The Honolulu City Council believes cars from 53,000 homes will fit into one lane. And now they are preparing to approve urban zoning for 12,000 additional homes at Ho’opili. Around Easter in April Oahu drivers got a taste of the horrific disaster that is coming to West Oahu. This will become a future environmental disaster that could lead to many deaths because there is NO WAY OUT.

Included some very useful graphics to make this testimony fairly simple to follow:
Most of it comes from the Important Agricultural Lands workshops from Phase I. The workshops intentionally prevented attendees from reviewing very obvious IAL lands such as Hoopili. Important issues such as Food Security were also not allowed to be a consideration.

It is very important to realize that even with a strong pro developer bias and DDP’s attempt to stack the deck towards the decisions the workshop was structured to deliver, the attendees arrived at a final analysis which concluded that an arbitrary urban boundary was NOT an important criteria in making an Important Agricultural Land decision.

    The important IAL criteria was the OBVIOUS:

    1.     Currently used for agricultural production
    2.     Soil Qualities and Growing Conditions
    3.     Sufficient quantities of water.
    4.     With or near support infrastructure.

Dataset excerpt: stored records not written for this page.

-- ==== Sys2Proof/Decode.lean ====
section
/-! DEFINITION. Decoding and encoding of instruction words (R43 to R76).

A word is a natural number below 2^32 (bits above are ignored). Its bits 31 to 25 hold the set and the major; under
each of these the rows of the opcode table are tried, each by its fixed fields. -/

namespace Sys2Proof

/-- Why a word has no instruction; both raise class 0x01 (R58, R76). -/
inductive DecodeError where
  /-- R76: a reserved U major. -/
  | reservedMajor
  /-- R58, R60, R73: a function, kind or operation code that no row has, or a reserved field that is not zero. -/
  | reservedCode
  /-- Fewer than four bytes. -/
  | truncated
  deriving DecidableEq, Repr

/-- The field of `len` bits at bit `lo`. -/
def fld (w lo len : Nat) : Fin (2 ^ len) := ⟨w / 2 ^ lo % 2 ^ len, Nat.mod_lt _ (Nat.two_pow_pos len)⟩

/-- The same as a bit vector. -/
def bits (w lo len : Nat) : BitVec len := BitVec.ofNat len (w / 2 ^ lo)

/-- A one-bit field. -/
def flag (w lo : Nat) : Bool := w / 2 ^ lo % 2 == 1

/-- R55: the 8-bit operand field at bit `lo`. -/
def srcOf (w lo : Nat) : LaneSrc :=
  if w / 2 ^ (lo + 7) % 2 = 1 then .s (fld w lo 7) else .v (fld w lo 7)

/-- R72: the fields I and B. -/
def usrcOf (w : Nat) : USrc := if w / 2 ^ 10 % 2 = 1 then .imm (bits w 0 7) else .reg (fld w 0 7)

/-- R55: the number in an 8-bit operand field. -/
def LaneSrc.code : LaneSrc → Nat
  | .v n => n.val
  | .s n => 128 + n.val

/-- R72: the bits I and B of an operand. -/
def USrc.code : USrc → Nat
  | .reg n => n.val
  | .imm x => 2 ^ 10 + x.toNat

/-- A word has the fixed fields of a row. -/
def fits (fixed : List (Nat × Nat × Nat)) (w : Nat) : Bool := fixed.all fun f => w / 2 ^ f.1 % 2 ^ f.2.1 == f.2.2

/-- The fixed fields below the major of the rows under each value of bits 31 to 25 (R75, R76), each as (low bit, length, value);
a major with one row has none. -/
def fixedOf : Nat → List (List (Nat × Nat × Nat))
  | 0x05 => [[(5, 2, 0)], [(5, 2, 1)], [(5, 2, 2)], [(5, 2, 3)]]
  | 0x14 => [[(0, 7, 0)], [(0, 7, 1)], [(0, 7, 2)], [(0, 7, 3)], [(0, 7, 4)], [(0, 7, 5)],
      [(0, 7, 6)], [(0, 7, 7)], [(0, 7, 8)], [(0, 7, 9)], [(0, 7, 10)], [(0, 7, 11)],
      [(0, 7, 12)], [(0, 7, 13)], [(0, 7, 14)]]
  | 0x1B => [[(0, 7, 0)], [(0, 7, 1)], [(0, 7, 2)], [(0, 7, 3)], [(0, 7, 4)], [(0, 7, 5), (19, 6, 0)],
      [(0, 7, 6), (19, 6, 0)], [(0, 7, 8), (13, 2, 0), (22, 3, 0)], [(0, 7, 9), (21, 4, 0)]]
  | 0x23 => [[(0, 7, 0)], [(0, 7, 1)], [(0, 7, 2)], [(0, 7, 3)], [(0, 7, 4)], [(0, 7, 5)],
      [(0, 7, 6)], [(0, 7, 7)], [(0, 7, 8)]]
  | 0x2A => [[(0, 7, 0)], [(0, 7, 1)], [(0, 7, 2)], [(0, 7, 3)], [(0, 7, 4)], [(0, 7, 5)],
      [(0, 7, 6)], [(0, 7, 7)], [(0, 7, 8)], [(0, 7, 9)], [(0, 7, 10)], [(0, 7, 11)],
      [(0, 7, 12)], [(0, 7, 13)], [(0, 7, 14)], [(0, 7, 15)], [(0, 7, 16)], [(0, 7, 17)],
      [(0, 7, 18)], [(0, 7, 19)], [(0, 7, 20)], [(0, 7, 21)], [(0, 7, 22)], [(0, 7, 23)],
      [(0, 7, 24)], [(0, 7, 25)], [(0, 7, 26)], [(0, 7, 27)], [(0, 7, 28)], [(0, 7, 29)],
      [(0, 7, 30)]]
  | 0x2B => [[(0, 7, 0)], [(0, 7, 1)], [(0, 7, 2)], [(0, 7, 3)]]
  | 0x2F => [[(22, 3, 0)], [(22, 3, 1)], [(22, 3, 2)], [(22, 3, 3)], [(22, 3, 4)], [(22, 3, 5)],
      [(22, 3, 6)], [(22, 3, 7)]]
  | 0x30 => [[(22, 3, 0)], [(22, 3, 1)], [(22, 3, 2)], [(22, 3, 3)], [(22, 3, 4)], [(22, 3, 5)],
      [(22, 3, 6)], [(22, 3, 7)]]
  | 0x31 => [[(22, 3, 0)], [(22, 3, 1)], [(22, 3, 2)], [(22, 3, 3)], [(22, 3, 4)], [(22, 3, 5)],
      [(22, 3, 6)], [(22, 3, 7)]]
  | 0x32 => [[(7, 3, 1), (22, 3, 0)]]
  | 0x33 => [[(22, 3, 0)], [(22, 3, 1)], [(22, 3, 2)], [(22, 3, 3)], [(22, 3, 4)], [(22, 3, 5)]]
  | 0x34 => [[(0, 25, 0)], [(0, 25, 1)], [(0, 25, 2)], [(0, 7, 8), (12, 3, 0), (22, 3, 0)], [(0, 7, 9), (12, 3, 0), (22, 3, 0)], [(0, 7, 10), (12, 3, 0), (22, 3, 0)],
      [(0, 7, 11), (12, 3, 0), (22, 3, 0)], [(0, 25, 16)], [(0, 25, 17)]]
  | 0x35 => [[(0, 7, 0), (13, 2, 0), (22, 3, 0)], [(0, 7, 1), (13, 2, 0), (21, 4, 0)], [(0, 7, 2), (13, 2, 0), (21, 4, 0)], [(0, 7, 3), (13, 2, 0), (22, 3, 0)], [(0, 7, 4)], [(0, 7, 8)],
      [(0, 7, 9)], [(0, 7, 10)], [(0, 7, 11)], [(0, 7, 12)], [(0, 7, 13)], [(0, 7, 14)],
      [(0, 7, 15)], [(0, 7, 16)], [(0, 7, 17)], [(0, 7, 18)], [(0, 7, 24)], [(0, 7, 25)],
      [(0, 7, 26)], [(0, 7, 27)], [(0, 7, 28)], [(0, 7, 29)], [(0, 7, 30)]]
  | 0x37 => [[(4, 3, 0)]]
  | 0x38 => [[(23, 2, 0)], [(23, 2, 1)]]
  | 0x39 => [[(0, 7, 0), (11, 14, 0)], [(0, 7, 1)], [(0, 7, 2)], [(0, 7, 4), (11, 4, 0)], [(0, 7, 5)], [(0, 7, 6), (11, 4, 0)],
      [(0, 7, 7)]]
  | 0x3B => [[(0, 7, 0), (18, 4, 0)], [(0, 7, 1), (13, 2, 0)], [(0, 7, 2)]]
  | 0x3D => [[(22, 3, 0)], [(0, 25, 4194304)], [(0, 15, 0), (22, 3, 2)], [(0, 25, 12582912)], [(0, 25, 16777216)], [(0, 16, 0), (20, 5, 20)],
      [(0, 16, 0), (20, 5, 21)], [(0, 25, 25165824)], [(8, 7, 0), (22, 3, 7)]]
  | 0x40 => [[(7, 3, 0)], [(7, 3, 1)], [(7, 3, 2)]]
  | 0x41 => [[(7, 3, 0)], [(7, 3, 1)], [(7, 3, 2)]]
  | 0x42 => [[(7, 3, 0)], [(7, 3, 1)], [(7, 3, 2)]]
  | 0x43 => [[(7, 3, 0)]]
  | 0x44 => [[(7, 3, 0)]]
  | 0x45 => [[(7, 3, 0)]]
  | 0x46 => [[(7, 3, 0)]]
  | 0x47 => [[(7, 3, 0)], [(7, 3, 1)]]
  | 0x48 => [[(7, 3, 0)], [(7, 3, 1)], [(7, 3, 2)], [(7, 3, 3)], [(7, 4, 4)], [(7, 4, 5)]]
  | 0x4A => [[(14, 4, 0)]]
  | 0x4C => [[(16, 9, 0)], [(16, 2, 1)], [(16, 2, 2)]]
  | 0x4D => [[(5, 6, 0)], [(5, 6, 4)], [(5, 6, 8)], [(5, 6, 12)], [(5, 6, 16)], [(5, 6, 20)],
      [(5, 6, 24)]]
  | 0x4E => [[(5, 6, 0)], [(5, 6, 8)], [(5, 6, 16)], [(5, 6, 20)], [(5, 6, 24)]]
  | 0x4F => [[(0, 11, 0)], [(0, 11, 128)], [(7, 3, 2)], [(7, 4, 3)]]
  | 0x50 => [[(0, 11, 0)]]
  | 0x51 => [[(0, 11, 0), (21, 4, 0)], [(0, 11, 128), (14, 4, 0)]]
  | 0x52 => [[(0, 11, 0), (23, 2, 0)], [(0, 11, 128), (16, 2, 0)]]
  | 0x53 => [[(7, 4, 0), (23, 2, 0)], [(7, 3, 1), (11, 7, 0), (23, 2, 0)], [(7, 3, 2), (11, 7, 0), (23, 2, 0)], [(7, 3, 3), (11, 7, 0), (23, 2, 0)], [(7, 3, 4), (11, 7, 0), (23, 2, 0)], [(7, 3, 5), (11, 7, 0), (23, 2, 0)],
      [(7, 3, 6), (11, 7, 0), (23, 2, 0)], [(7, 3, 7), (11, 7, 0), (23, 2, 0)]]
  | 0x54 => [[(0, 25, 0)], [(0, 18, 128)], [(0, 25, 256)]]
  | 0x55 => [[(0, 11, 0), (21, 4, 0)], [(0, 18, 128), (21, 4, 0)], [(0, 11, 256), (14, 4, 0)]]
  | 0x56 => [[(0, 11, 0), (18, 7, 0)], [(0, 18, 128)]]
  | 0x57 => [[(5, 13, 0)], [(5, 13, 4)]]
  | 0x58 => [[(5, 20, 0)]]
  | 0x59 => [[(5, 20, 0)]]
  | 0x5A => [[(5, 13, 0)], [(5, 13, 4)], [(5, 13, 8)], [(0, 18, 384)], [(0, 18, 512)]]
  | 0x5B => [[(0, 11, 0)], [(0, 11, 128)], [(0, 11, 256)]]
  | 0x5C => [[(5, 20, 0)], [(5, 20, 64)], [(0, 25, 128)], [(0, 25, 256)], [(0, 18, 384)], [(0, 18, 512)]]
  | 0x5D => [[(5, 6, 0), (22, 3, 0)]]
  | 0x5E => [[(0, 25, 0)], [(0, 11, 128)], [(0, 18, 256)], [(0, 18, 384)]]
  | 0x5F => [[(5, 6, 0)]]
  | 0x60 => [[(0, 11, 0)]]
  | 0x61 => [[(0, 18, 0)], [(0, 25, 128)]]
  | 0x62 => [[(7, 18, 8)], [(7, 18, 0)]]
  | 0x63 => [[(0, 25, 0)], [(0, 25, 128)], [(0, 25, 256)], [(0, 25, 384)]]
  | 0x64 => [[(7, 3, 0)], [(0, 11, 128)], [(7, 3, 2)], [(0, 11, 384)], [(5, 20, 16)], [(5, 20, 20)]]
  | _ => [[]]

/-- Bits 31 to 25 of a word: its set and its major. -/
def majorOf (w : Nat) : Nat := w / 2 ^ 25 % 128

/-- The position of the row that a word has, among those under its major. -/
def rowOfWord (w : Nat) : Option Nat := (fixedOf (majorOf w)).findIdx? fun r => fits r w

The intent of Bill 3 to take this highly important agricultural land forever out of ag production will be absolutely the worst decision ever made by the Honolulu City Council and haunt those who vote for it.

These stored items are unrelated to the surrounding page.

/-- The uses of the RND field (R69). -/
inductive RndUse where
  | unused | rounding | ordering
  deriving DecidableEq, Repr

/-- What a word accepts in a PREFIX before it (R67 to R71 and each chapter's table). -/
structure PfxRule where
  /-- A PREFIX may stand before the word (R67). -/
  allowed : Bool := false
  rnd     : RndUse := .unused
  /-- The accepted MOD values. -/
  mods    : List Nat := [0]
  /-- The word takes a fourth operand (R70). -/
  fourth  : Bool := false
  /-- ZERO is accepted: the word writes a lane register or a predicate (R68). -/
  zero    : Bool := true
  /-- SCOPE is read (R71). -/
  scope   : Bool := false
  /-- The ordering codes accepted, where RND carries an ordering (R199, R209, R235). -/
  orders  : List Nat := [0, 1, 2, 3, 4]
  /-- R235: MOD 1 is the form without return, which refuses acquire orderings and ZERO. -/
  noret   : Bool := false
  /-- R209: the word has no legal form without a PREFIX. -/
  needed  : Bool := false
  /-- The mask must be q0 with sense 0, else class 0x02 (R64). -/
  plainMask : Bool := false
  deriving DecidableEq, Repr

/-- R67 to R71: the class that a PREFIX raises before a word, if any. -/
def PfxRule.check (r : PfxRule) (p : Pfx) (fourthOk : Bool) : Option Nat :=
  if !r.allowed then some 0x01
  else if (match r.rnd with | .unused => decide (p.rnd ≠ 0) | .rounding => decide (5 < p.rnd) | .ordering => !r.orders.contains p.rnd) then some 0x01
  else if r.noret && p.mod == 1 && (p.zero || p.rnd == 1 || p.rnd == 3) then some 0x01
  else if r.rnd == .ordering && p.rnd == 0 && p.scope != 0 then some 0x01
  else if !(r.mods.contains p.mod) then some 0x01
  else if !r.fourth && decide (p.fourth ≠ 0) then some 0x01
  else if !r.zero && p.zero then some 0x01
  else if (if r.scope then decide (13 < p.scope) else decide (p.scope ≠ 0)) then some 0x01
  else if r.plainMask && (p.mask != 0 || p.sense) then some 0x02
  else if r.fourth && !fourthOk then some 0x02
  else none

/-- What issuing a word needs to know of it. -/
structure WordInfo where
  /-- R43: a U word. -/
  uniform  : Bool := false
  /-- Pipe cycles: of the word (L) or of each group that executes it (U) (R95). -/
  cycles   : Nat := 1
  /-- The lane register blocks the word names, the destination first where it has one. -/
  blocks   : List Block := []
  /-- The word writes the first of `blocks`. -/
  writesBlock : Bool := false
  /-- The predicate the word writes. -/
  predDst  : Option (Fin 64) := none
  /-- The uniform registers read as operands, and those written. -/
  reads    : List Nat := []
  writes   : List Nat := []
  /-- A uniform register that the word reads whether it is a pending token or not (R106). -/
  peeks    : List Nat := []
  /-- Where the word reads and writes other registers than whole blocks in their roles (R234, R350): the lane registers that it reads,
  and those that it writes. -/
  exact    : Option (List Nat × List Nat) := none
  /-- R74, R123: the word is privileged. -/
  priv     : Bool := false
  /-- R381: the word's own checks come before that of its token register. -/
  tokenLast : Bool := false
  /-- R102: the uniform register that an asynchronous operation marks pending. -/
  token    : Option Nat := none
  rule     : PfxRule := {}
  /-- R49. -/
  terminal : Bool := false
  /-- R47. -/
  pip      : Bool := false
  /-- R172. -/
  gather   : Bool := false
  /-- The word is an issue of a store, an atomic, an engine operation or a ply record (R109). -/
  effect   : Bool := false
  /-- The word reads or writes memory, or orders such accesses, for its threads (R205, R217). -/
  memory   : Bool := false
  /-- The crossbar slot that the word names (R270, R271). -/
  xslot    : Option Nat := none
  /-- R294: the first tile row and the block positions of a word that maps them to tile elements. -/
  tileRows : Option (Nat × Nat) := none
  /-- A static check of the word's own fields that fails. -/
  bad      : Option Nat := none
  deriving DecidableEq, Repr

It should be defered until the land is IAL mapped as per the Constitution.

1964 Oahu General Plan – designated Ag-1 and in production

2003 Oahu General Plan – designated Ag-1 and in production

2012 Oahu General Plan – designated Ag-1 and in production


The City DPP will soon stage three public hearings on the Oahu Important Agricultural Lands Mapping Project which will be a PR attempt to explain why they are acting in behalf of land developers rather than the Hawaii State Constitution Article XI, Section 3.


Nothing in Chapters 205 or Act 183 says State Law "Prevents" IAL Mapping Ho’opili totally qualifies under ALL criteria as IAL. 35-40% of local produce comes from Ho’opili.  All past stated political and legislative goals and agendas have been for “greater agricultural self-sufficiency and less dependence on imported foods.”


Previously we have learned that HART Rail contractor Parsons Brinkerhoff graded West Oahu Ewa Plain rail right of way lands, in US Natural Resource Conservation Service Farmland Impact Conversion Rating Form (NRCS-CPA-106), as being SUB PAR and LOW AG VALUE, while five agricultural experts rated the same lands using NRCS-CPA-106 as nearly twice as high and meeting the Important Ag Land standard.


The purpose of the IAL Study is supposed to be to fulfill a constitutional mandate to identify ALL of the City’s candidate lands for IAL designation.


City DPP: “State law does not allow land identified for urban use by the State or county to be designated as IAL.” – FALSE! This is purely a City political determination for land sprawl development schemes and not the intent of the State Constitution or HRS 205. 


Despite City DPP trying to steer IAL workshop attendees the consensus was that any politically set boundary was NOT of primary importance to identify IAL.


City Council Reso and Agricultural Liaison Show Intent- But Thwarted By DPP

Be it resolved by the Council of the City and County of Honolulu that the City’s Agricultural Liaison is urged to expedite the identification and mapping of important agricultural lands and ensure that the IAL maps support and protect farming by stabilizing the agriculture land base.

Honolulu City Council Reso 12-23 states "lands to be mapped even if in an Urban Boundary." The City DPP had testified during the committee hearing that Urban Growth Boundaries can be modified if IAL are identified.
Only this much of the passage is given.